3. Laparoscopic Surgery
Laparoscopic surgery is a minimally invasive technique that uses small incisions and specialized instruments to remove the affected portion of the intestine. This approach typically results in quicker recovery times, less postoperative pain, and reduced scarring compared to open surgery.
Preparation for Surgery
Preparing for diverticulitis surgery involves several steps to ensure the patient is in optimal condition for the procedure:
Preoperative Evaluation
A thorough preoperative evaluation will be conducted, including blood tests, imaging studies, and a review of the patient’s medical history. The patient may also need to undergo a colonoscopy to assess the extent of the condition.
Dietary Restrictions
In the days leading up to surgery, patients may be instructed to follow a clear liquid diet to ensure the bowel is clean. They may also be given laxatives or enemas to clear the bowel.
Medication Adjustments
Certain medications, such as blood thinners or anti-inflammatory drugs, may need to be temporarily discontinued to reduce the risk of bleeding during surgery.
Fasting
Patients will typically be instructed to fast for several hours before the surgery to prevent complications related to anesthesia.
The Surgical Procedure
The specific steps of the surgical procedure will vary depending on the type of surgery being performed, but generally, the process involves the following:
Anesthesia
The patient will be administered general anesthesia to ensure they are asleep and pain-free during the surgery.
Incision
The surgeon will make an incision in the abdomen, either as a single large cut (open surgery) or several small cuts (laparoscopic surgery).
Removal of Affected Bowel
The surgeon will identify and remove the affected portion of the intestine. In the case of a primary bowel resection, the healthy ends of the intestine will be reconnected. For a colostomy, the surgeon will create a stoma and divert the waste.
Closure
The incision(s) will be closed with sutures or staples, and the patient will be moved to a recovery area.
Recovery and Aftercare
Recovery from diverticulitis surgery varies based on the type of surgery performed and the patient’s overall health:
Hospital Stay
Patients can expect to stay in the hospital for a few days following surgery. During this time, they will be monitored for complications and provided with pain management and antibiotics if needed.
Dietary Changes
Initially, patients will be on a liquid diet, gradually progressing to solid foods as the bowel heals. A high-fiber diet is usually recommended to prevent future episodes of diverticulitis.
Activity Restrictions
Patients should avoid strenuous activities and heavy lifting for several weeks to allow the surgical site to heal properly. Walking and light activities are encouraged to promote circulation and prevent blood clots.
Follow-up Appointments
Regular follow-up appointments with the surgeon will be necessary to monitor the healing process and address any concerns or complications.
Potential Complications
As with any surgery, there are potential risks and complications, including infection, bleeding, and adverse reactions to anesthesia. Patients should contact their healthcare provider if they experience severe pain, fever, or other concerning symptoms.
Long-term Outlook
Most patients who undergo diverticulitis surgery experience significant relief from symptoms and can return to normal activities within a few months. Adhering to a high-fiber diet and making lifestyle changes, such as regular exercise and healthy eating, can help prevent future episodes of diverticulitis and improve overall digestive health.

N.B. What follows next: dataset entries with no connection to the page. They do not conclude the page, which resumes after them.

theorem State.Emitted.outlen_toNat (h : s.Emitted vs t) (hp : s.params.Wf) : t.outlen.toNat = vs.length := by
  have h1 := h.fits
  have h2 := hp.1.2
  rw [h.frame]
  exact Nat.mod_eq_of_lt (by omega)

/-- Words of OUTMEM are no words of the function, the slots or the tags. -/
theorem State.Emitted.word_eq (h : s.Emitted vs t) (hp : s.params.Wf) {sp : Space} (hsp : sp ≠ .outmem) {i : Nat}
    (hi : i < sp.words s.params) : t.word sp i = s.word sp i := by
  have hb := Space.addr_bounds hp hi
  have hapart := Space.base_apart hsp
  have hfits := h.fits
  have hdepth := hp.1.2
  have hbase : Space.outmem.base = 0x70000000 := rfl
  exact word_eq_of_bytes fun a h1 h2 => h.bytes a (by omega)

theorem State.Emitted.sameFunction (h : s.Emitted vs t) (hp : s.params.Wf) : SameFunction s t := by
  have hbytes := h.bytes
  have hkept : FunctionKept s t := by
    rw [h.frame]
    exact ⟨rfl, rfl, rfl, rfl, rfl, rfl, rfl, fun a ha => hbytes a (by omega)⟩
  exact hkept.sameFunction hp (by rw [h.frame])

theorem State.Emitted.countOf_eq (h : s.Emitted vs t) (hs : s.Usable) (v : Word) : t.countOf v = s.countOf v :=
  countOf_congr (h.sameFunction hs.params) hs (fun _ hj => h.word_eq hs.params (sp := .valmem) (by decide) hj)
    (fun _ hj => h.word_eq hs.params (sp := .tagmem) (by decide) hj) v

/-- One word more, where there is room. -/
theorem State.Emitted.emitOne (h : s.Emitted vs t) (hp : s.params.Wf) (hroom : vs.length < s.params.keyDepth) (v : Word) :
    Does (s.Emitted (vs ++ [v])) (emitOne v t) := by
  have hout := h.outlen_toNat hp
  have hpt : t.params = s.params := by rw [h.frame]
  rw [emitOne_eq v (by rw [hout, hpt]; exact hroom), hout]
  refine .pure ⟨?_, by simpa using hroom, memWf_setWord h.memWf _ _ _, ?_, fun a ha => ?_⟩
  · obtain ⟨mem, rfl⟩ : ∃ mem, t = { s with mem := mem, outlen := BitVec.ofNat 64 vs.length } := ⟨_, h.frame⟩
    rw [List.length_append, List.length_singleton, BitVec.ofNat_add]
    rfl
  · rw [List.length_append, List.length_singleton, List.range_succ, List.map_append, List.map_singleton]
    congr 1
    · refine (List.map_congr_left fun i hi => ?_).trans h.words
      have hi := List.mem_range.1 hi
      exact State.word_setWord_of_ne (hpt ▸ hp) v (show _ < t.params.keyDepth by rw [hpt]; exact hroom)
        (show _ < t.params.keyDepth by rw [hpt]; omega) (.inr (by omega))
    · exact congrArg (fun w => [w]) (State.word_setWord_same h.memWf _ _ _)
  · rw [List.length_append, List.length_singleton] at ha
    refine (readByte_writeWord_of_outside _ _ ?_).trans (h.bytes a (by omega))
    simp only [Space.addr, Space.base]
    omega

/-- One word more, where OUTMEM is full (R290). -/
theorem State.Emitted.emitOne_full (h : s.Emitted vs t) (hp : s.params.Wf) (hfull : vs.length = s.params.keyDepth) (v : Word) :
    Sys2Proof.Machine.emitOne v t = .error (.raised .outOverflow v t) :=
  Sys2Proof.Machine.emitOne_full v (by rw [h.outlen_toNat hp, hfull, h.frame])

/-- A list of words that fits. -/
theorem State.Emitted.emitAll (h : s.Emitted vs t) (hp : s.params.Wf) (hfit : vs.length + ws.length ≤ s.params.keyDepth) :
    Does (s.Emitted (vs ++ ws)) (forKeys ws Sys2Proof.Machine.emitOne t) := by
  induction ws generalizing vs t with
  | nil => exact .pure (by rwa [List.append_nil])
  | cons w ws ih =>
    rw [List.length_cons] at hfit
    refine (h.emitOne hp (by omega) w).bind fun u hu => ?_
    rw [List.append_cons]
    exact ih hu (by rw [List.length_append, List.length_singleton]; omega)

/-! ### The scan -/

theorem forKeys_append (ks ls : List Word) (body : Word → State → Except Abort State) (s : State) :
    forKeys (ks ++ ls) body s = forKeys ks body s >>= forKeys ls body := by
  induction ks generalizing s with
  | nil => rfl
  | cons k ks ih =>
    rw [List.cons_append, forKeys, forKeys, bind_assoc]
    simp only [ih]

theorem forUp_eq_forKeys_replicate (v : Word) (n i : Nat) (body : Word → State → Except Abort State) (s : State) :
    forUp n i (fun _ => body v) s = forKeys (List.replicate n v) body s := by
  induction n generalizing i s with
  | zero => rfl
  | succ n ih =>
    rw [forUp, List.replicate_succ, forKeys]
    simp only [ih]

/-- A loop whose every turn is a list of words is one list of words. -/
theorem forUp_eq_forKeys {body : Nat → State → Except Abort State} {step : Word → State → Except Abort State}
    {f : Nat → List Word} (I : State → Prop) (hbody : ∀ i t, I t → body i t = forKeys (f i) step t)
    (hstep : ∀ v t, I t → Ends (fun _ _ _ => True) I (step v t)) (n i : Nat) (h0 : I s) :
    forUp n i body s = forKeys ((List.range' i n).flatMap f) step s := by
  induction n generalizing i s with
  | zero => rfl
  | succ n ih =>
    have hturn : Ends (fun _ _ _ => True) I (forKeys (f i) step s) := Ends.forKeys h0 fun v t _ => hstep v t
    rw [List.range'_succ, List.flatMap_cons, forKeys_append, forUp, hbody i s h0]
    match hr : forKeys (f i) step s with
    | .ok t =>
      rw [hr] at hturn
      exact ih (i + 1) hturn
    | .error _ => rfl

/-- EMIT's body is its emission written word by word. -/
theorem emitBody_eq (hs : s.Usable) (hm : memWf s.mem = true) :
    emitBody s = forKeys s.startOutput.emission emitOne s.startOutput := by
  have hs' : s.startOutput.Usable := ⟨hs.params, hs.built, hs.levels, { hs.fn with }⟩
  rw [emitBody, requireBuilt_of hs.built, ok_bind]
  cases hr : s.status.rangev with
  | false => rw [emission_of_no_range (s := s.startOutput) hr]; rfl
  | true =>
    rw [State.emission, if_pos (show s.startOutput.status.rangev = true from hr), List.range_eq_range']
    refine forUp_eq_forKeys (fun t => ∃ vs, s.startOutput.Emitted vs t) (fun i t ⟨vs, ht⟩ => ?_) (fun v t ⟨vs, ht⟩ => ?_) _ _
      ⟨[], .nil hm rfl⟩
    · have hu := (ht.sameFunction hs.params).usable hs'
      rw [emitValue_eq hu.fn hu.levels, ht.countOf_eq hs', forUp_eq_forKeys_replicate]
    · rcases Nat.lt_or_eq_of_le ht.fits with hroom | hfull
      · obtain ⟨u, hu, he⟩ := ht.emitOne hs.params hroom v
        rw [hu]
        exact ⟨_, he⟩
      · rw [ht.emitOne_full hs.params hfull]
        trivial

/-- Starting an output changes nothing of what is emitted. -/
theorem emission_startOutput (hs : s.Usable) : s.startOutput.emission = s.emission := by
  have hsame : SameFunction s s.startOutput := by constructor <;> intros <;> rfl
  have hcount : s.startOutput.countOf = s.countOf := funext (countOf_congr hsame hs (fun _ _ => rfl) fun _ _ => rfl)
  rw [State.emission, State.emission, hcount]
  rfl

/-! ### The command -/

theorem exec_emit (s : State) : exec .emit s = conclude (emitBody s >>= fun u => .ok { u with res0 := u.outlen }) := rfl

theorem exec_emit_of_ok (h : emitBody s = .ok u) : exec .emit s = .next { u.complete with res0 := u.outlen } := by
  rw [exec_emit, h, ok_bind, conclude_ok]
  rfl

/-- The words written, one by one. -/
theorem State.Emitted.getElem?_eq (h : s.Emitted vs t) {i : Nat} (hi : i < vs.length) : vs[i]? = some (t.word .outmem i) := by
  have hw := congrArg (·[i]?) h.words
  simpa [hi] using hw.symm

/-- An output that fits is written whole. -/
theorem emitBody_of_fits (hs : s.Usable) (hm : memWf s.mem = true) (hfit : s.emission.length ≤ s.params.keyDepth) :
    Does (s.startOutput.Emitted s.emission) (emitBody s) := by
  rw [emitBody_eq hs hm, emission_startOutput hs]
  exact State.Emitted.emitAll (vs := []) (.nil hm rfl) hs.params ((Nat.zero_add _).trans_le hfit)

/-- One that does not fit is written as far as it fits, and the word after that raises OUT_OVERFLOW. -/
theorem emitBody_of_overflow (hs : s.Usable) (hm : memWf s.mem = true) (hover : s.params.keyDepth < s.emission.length) :
    ∃ u, s.startOutput.Emitted (s.emission.take s.params.keyDepth) u ∧
      emitBody s = .error (.raised .outOverflow s.emission[s.params.keyDepth] u) := by
  have hlen : (s.emission.take s.params.keyDepth).length = s.params.keyDepth := List.length_take_of_le hover.le
  obtain ⟨u, hloop, hu⟩ := State.Emitted.emitAll (s := s.startOutput) (vs := []) (ws := s.emission.take s.params.keyDepth)
    (.nil hm rfl) hs.params ((Nat.zero_add _).trans_le hlen.le)
  refine ⟨u, hu, ?_⟩
  rw [emitBody_eq hs hm, emission_startOutput hs]
  conv_lhs => rw [← List.take_append_drop s.params.keyDepth s.emission]
  rw [forKeys_append, hloop, ok_bind, List.drop_eq_getElem_cons hover, forKeys, hu.emitOne_full hs.params hlen, error_bind]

Nursing Care of Patient with Diverticulitis Surgery
Nursing care for patients who have undergone diverticulitis surgery is multifaceted and involves several stages, from immediate postoperative care to long-term management. This guide provides a comprehensive overview of the key aspects of nursing care for these patients.
Immediate Postoperative Care
Monitoring Vital Signs
Nurses should regularly monitor the patient’s vital signs, including temperature, blood pressure, heart rate, and respiratory rate, to detect any signs of complications early.
Pain Management
Effective pain management is crucial for patient comfort and recovery. Administer prescribed pain medications and assess pain levels frequently.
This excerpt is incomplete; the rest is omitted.